##### RECORDS TO USE

theorem Acts.set_mac (s : State) (v0 : Macen) : Acts 19807040628566084398385987584 0 s { s with mac := v0 } :=
  ⟨fun _ => rfl, fun _ => rfl, fun _ => rfl, fun _ => rfl, fun _ => rfl, fun _ => rfl, fun _ => rfl, fun _ => rfl, fun _ => rfl, fun _ => rfl, fun _ => rfl, fun _ => rfl, fun _ => rfl, fun _ => rfl, fun _ => rfl, fun _ => rfl, fun _ => rfl, fun _ => rfl, fun _ => rfl, fun _ => rfl, fun _ => rfl, fun _ => rfl, fun _ => rfl, fun _ => rfl, fun _ => rfl, fun _ => rfl, fun _ => rfl, fun _ => rfl, fun _ => rfl, fun _ => rfl, fun _ => rfl, fun _ => rfl, fun _ => rfl, fun _ => rfl, fun _ => rfl, fun _ => rfl, fun _ => rfl, fun _ => rfl, fun _ => rfl, fun _ => rfl, fun _ => rfl, fun _ => rfl, fun _ => rfl, fun _ => rfl, fun _ => rfl, fun _ => rfl, fun _ => rfl, fun _ => rfl, fun _ => rfl, fun _ => rfl, fun _ => rfl, fun _ => rfl, fun _ => rfl, fun _ => rfl, fun _ => rfl, fun _ => rfl, fun _ => rfl, fun _ => rfl, fun _ => rfl, fun _ => rfl, fun _ => rfl, fun _ => rfl, fun _ => rfl, fun _ => rfl, fun _ => rfl, fun _ => rfl, fun _ => rfl, fun _ => rfl, fun _ => rfl, fun _ => rfl, fun _ => rfl, fun _ => rfl, fun _ => rfl, fun _ => rfl, fun _ => rfl, fun _ => rfl, fun _ => rfl, fun _ => rfl, fun _ => rfl, fun _ => rfl, fun _ => rfl, fun _ => rfl, fun _ => rfl, fun _ => rfl, fun _ => rfl, fun _ => rfl, fun _ => rfl, fun _ => rfl, fun _ => rfl, fun _ => rfl, fun _ => rfl, fun _ => rfl, fun _ => rfl, fun _ => rfl, fun h => (by cases h), fun _ => rfl, fun _ => rfl, fun _ => rfl, fun _ => rfl, fun _ => rfl, fun _ => rfl, fun _ => rfl, fun _ => rfl, fun _ => rfl, fun _ => rfl, fun _ _ _ => rfl, fun h => h, fun _ h => h⟩

theorem Acts.set_pages (s : State) (v0 : Tbl Page) : Acts 39614081257132168796771975168 0 s { s with pages := v0 } :=
  ⟨fun _ => rfl, fun _ => rfl, fun _ => rfl, fun _ => rfl, fun _ => rfl, fun _ => rfl, fun _ => rfl, fun _ => rfl, fun _ => rfl, fun _ => rfl, fun _ => rfl, fun _ => rfl, fun _ => rfl, fun _ => rfl, fun _ => rfl, fun _ => rfl, fun _ => rfl, fun _ => rfl, fun _ => rfl, fun _ => rfl, fun _ => rfl, fun _ => rfl, fun _ => rfl, fun _ => rfl, fun _ => rfl, fun _ => rfl, fun _ => rfl, fun _ => rfl, fun _ => rfl, fun _ => rfl, fun _ => rfl, fun _ => rfl, fun _ => rfl, fun _ => rfl, fun _ => rfl, fun _ => rfl, fun _ => rfl, fun _ => rfl, fun _ => rfl, fun _ => rfl, fun _ => rfl, fun _ => rfl, fun _ => rfl, fun _ => rfl, fun _ => rfl, fun _ => rfl, fun _ => rfl, fun _ => rfl, fun _ => rfl, fun _ => rfl, fun _ => rfl, fun _ => rfl, fun _ => rfl, fun _ => rfl, fun _ => rfl, fun _ => rfl, fun _ => rfl, fun _ => rfl, fun _ => rfl, fun _ => rfl, fun _ => rfl, fun _ => rfl, fun _ => rfl, fun _ => rfl, fun _ => rfl, fun _ => rfl, fun _ => rfl, fun _ => rfl, fun _ => rfl, fun _ => rfl, fun _ => rfl, fun _ => rfl, fun _ => rfl, fun _ => rfl, fun _ => rfl, fun _ => rfl, fun _ => rfl, fun _ => rfl, fun _ => rfl, fun _ => rfl, fun _ => rfl, fun _ => rfl, fun _ => rfl, fun _ => rfl, fun _ => rfl, fun _ => rfl, fun _ => rfl, fun _ => rfl, fun _ => rfl, fun _ => rfl, fun _ => rfl, fun _ => rfl, fun _ => rfl, fun _ => rfl, fun _ => rfl, fun h => (by cases h), fun _ => rfl, fun _ => rfl, fun _ => rfl, fun _ => rfl, fun _ => rfl, fun _ => rfl, fun _ => rfl, fun _ => rfl, fun _ => rfl, fun _ _ _ => rfl, fun h => h, fun _ h => h⟩

theorem Acts.set_spd (s : State) (v0 : Tbl Byte) : Acts 79228162514264337593543950336 0 s { s with spd := v0 } :=
  ⟨fun _ => rfl, fun _ => rfl, fun _ => rfl, fun _ => rfl, fun _ => rfl, fun _ => rfl, fun _ => rfl, fun _ => rfl, fun _ => rfl, fun _ => rfl, fun _ => rfl, fun _ => rfl, fun _ => rfl, fun _ => rfl, fun _ => rfl, fun _ => rfl, fun _ => rfl, fun _ => rfl, fun _ => rfl, fun _ => rfl, fun _ => rfl, fun _ => rfl, fun _ => rfl, fun _ => rfl, fun _ => rfl, fun _ => rfl, fun _ => rfl, fun _ => rfl, fun _ => rfl, fun _ => rfl, fun _ => rfl, fun _ => rfl, fun _ => rfl, fun _ => rfl, fun _ => rfl, fun _ => rfl, fun _ => rfl, fun _ => rfl, fun _ => rfl, fun _ => rfl, fun _ => rfl, fun _ => rfl, fun _ => rfl, fun _ => rfl, fun _ => rfl, fun _ => rfl, fun _ => rfl, fun _ => rfl, fun _ => rfl, fun _ => rfl, fun _ => rfl, fun _ => rfl, fun _ => rfl, fun _ => rfl, fun _ => rfl, fun _ => rfl, fun _ => rfl, fun _ => rfl, fun _ => rfl, fun _ => rfl, fun _ => rfl, fun _ => rfl, fun _ => rfl, fun _ => rfl, fun _ => rfl, fun _ => rfl, fun _ => rfl, fun _ => rfl, fun _ => rfl, fun _ => rfl, fun _ => rfl, fun _ => rfl, fun _ => rfl, fun _ => rfl, fun _ => rfl, fun _ => rfl, fun _ => rfl, fun _ => rfl, fun _ => rfl, fun _ => rfl, fun _ => rfl, fun _ => rfl, fun _ => rfl, fun _ => rfl, fun _ => rfl, fun _ => rfl, fun _ => rfl, fun _ => rfl, fun _ => rfl, fun _ => rfl, fun _ => rfl, fun _ => rfl, fun _ => rfl, fun _ => rfl, fun _ => rfl, fun _ => rfl, fun h => (by cases h), fun _ => rfl, fun _ => rfl, fun _ => rfl, fun _ => rfl, fun _ => rfl, fun _ => rfl, fun _ => rfl, fun _ => rfl, fun _ _ _ => rfl, fun h => h, fun _ h => h⟩

theorem Acts.set_traceBuf (s : State) (v0 : Tbl (List TracePkt)) : Acts 158456325028528675187087900672 0 s { s with traceBuf := v0 } :=
  ⟨fun _ => rfl, fun _ => rfl, fun _ => rfl, fun _ => rfl, fun _ => rfl, fun _ => rfl, fun _ => rfl, fun _ => rfl, fun _ => rfl, fun _ => rfl, fun _ => rfl, fun _ => rfl, fun _ => rfl, fun _ => rfl, fun _ => rfl, fun _ => rfl, fun _ => rfl, fun _ => rfl, fun _ => rfl, fun _ => rfl, fun _ => rfl, fun _ => rfl, fun _ => rfl, fun _ => rfl, fun _ => rfl, fun _ => rfl, fun _ => rfl, fun _ => rfl, fun _ => rfl, fun _ => rfl, fun _ => rfl, fun _ => rfl, fun _ => rfl, fun _ => rfl, fun _ => rfl, fun _ => rfl, fun _ => rfl, fun _ => rfl, fun _ => rfl, fun _ => rfl, fun _ => rfl, fun _ => rfl, fun _ => rfl, fun _ => rfl, fun _ => rfl, fun _ => rfl, fun _ => rfl, fun _ => rfl, fun _ => rfl, fun _ => rfl, fun _ => rfl, fun _ => rfl, fun _ => rfl, fun _ => rfl, fun _ => rfl, fun _ => rfl, fun _ => rfl, fun _ => rfl, fun _ => rfl, fun _ => rfl, fun _ => rfl, fun _ => rfl, fun _ => rfl, fun _ => rfl, fun _ => rfl, fun _ => rfl, fun _ => rfl, fun _ => rfl, fun _ => rfl, fun _ => rfl, fun _ => rfl, fun _ => rfl, fun _ => rfl, fun _ => rfl, fun _ => rfl, fun _ => rfl, fun _ => rfl, fun _ => rfl, fun _ => rfl, fun _ => rfl, fun _ => rfl, fun _ => rfl, fun _ => rfl, fun _ => rfl, fun _ => rfl, fun _ => rfl, fun _ => rfl, fun _ => rfl, fun _ => rfl, fun _ => rfl, fun _ => rfl, fun _ => rfl, fun _ => rfl, fun _ => rfl, fun _ => rfl, fun _ => rfl, fun _ => rfl, fun h => (by cases h), fun _ => rfl, fun _ => rfl, fun _ => rfl, fun _ => rfl, fun _ => rfl, fun _ => rfl, fun _ => rfl, fun _ _ _ => rfl, fun h => h, fun _ h => h⟩

theorem Acts.set_snaps (s : State) (v0 : Tbl (Option W)) : Acts 316912650057057350374175801344 0 s { s with snaps := v0 } :=
  ⟨fun _ => rfl, fun _ => rfl, fun _ => rfl, fun _ => rfl, fun _ => rfl, fun _ => rfl, fun _ => rfl, fun _ => rfl, fun _ => rfl, fun _ => rfl, fun _ => rfl, fun _ => rfl, fun _ => rfl, fun _ => rfl, fun _ => rfl, fun _ => rfl, fun _ => rfl, fun _ => rfl, fun _ => rfl, fun _ => rfl, fun _ => rfl, fun _ => rfl, fun _ => rfl, fun _ => rfl, fun _ => rfl, fun _ => rfl, fun _ => rfl, fun _ => rfl, fun _ => rfl, fun _ => rfl, fun _ => rfl, fun _ => rfl, fun _ => rfl, fun _ => rfl, fun _ => rfl, fun _ => rfl, fun _ => rfl, fun _ => rfl, fun _ => rfl, fun _ => rfl, fun _ => rfl, fun _ => rfl, fun _ => rfl, fun _ => rfl, fun _ => rfl, fun _ => rfl, fun _ => rfl, fun _ => rfl, fun _ => rfl, fun _ => rfl, fun _ => rfl, fun _ => rfl, fun _ => rfl, fun _ => rfl, fun _ => rfl, fun _ => rfl, fun _ => rfl, fun _ => rfl, fun _ => rfl, fun _ => rfl, fun _ => rfl, fun _ => rfl, fun _ => rfl, fun _ => rfl, fun _ => rfl, fun _ => rfl, fun _ => rfl, fun _ => rfl, fun _ => rfl, fun _ => rfl, fun _ => rfl, fun _ => rfl, fun _ => rfl, fun _ => rfl, fun _ => rfl, fun _ => rfl, fun _ => rfl, fun _ => rfl, fun _ => rfl, fun _ => rfl, fun _ => rfl, fun _ => rfl, fun _ => rfl, fun _ => rfl, fun _ => rfl, fun _ => rfl, fun _ => rfl, fun _ => rfl, fun _ => rfl, fun _ => rfl, fun _ => rfl, fun _ => rfl, fun _ => rfl, fun _ => rfl, fun _ => rfl, fun _ => rfl, fun _ => rfl, fun _ => rfl, fun h => (by cases h), fun _ => rfl, fun _ => rfl, fun _ => rfl, fun _ => rfl, fun _ => rfl, fun _ => rfl, fun _ _ _ => rfl, fun h => h, fun _ h => h⟩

##########

- TASK GOAL -
Gather up, from the records above, each line where the word "Acts" appears.

- REPLY -
theorem Acts.set_mac (s : State) (v0 : Macen) : Acts 19807040628566084398385987584 0 s { s with mac := v0 } :=
theorem Acts.set_pages (s : State) (v0 : Tbl Page) : Acts 39614081257132168796771975168 0 s { s with pages := v0 } :=
theorem Acts.set_spd (s : State) (v0 : Tbl Byte) : Acts 79228162514264337593543950336 0 s { s with spd := v0 } :=
theorem Acts.set_traceBuf (s : State) (v0 : Tbl (List TracePkt)) : Acts 158456325028528675187087900672 0 s { s with traceBuf := v0 } :=
theorem Acts.set_snaps (s : State) (v0 : Tbl (Option W)) : Acts 316912650057057350374175801344 0 s { s with snaps := v0 } :=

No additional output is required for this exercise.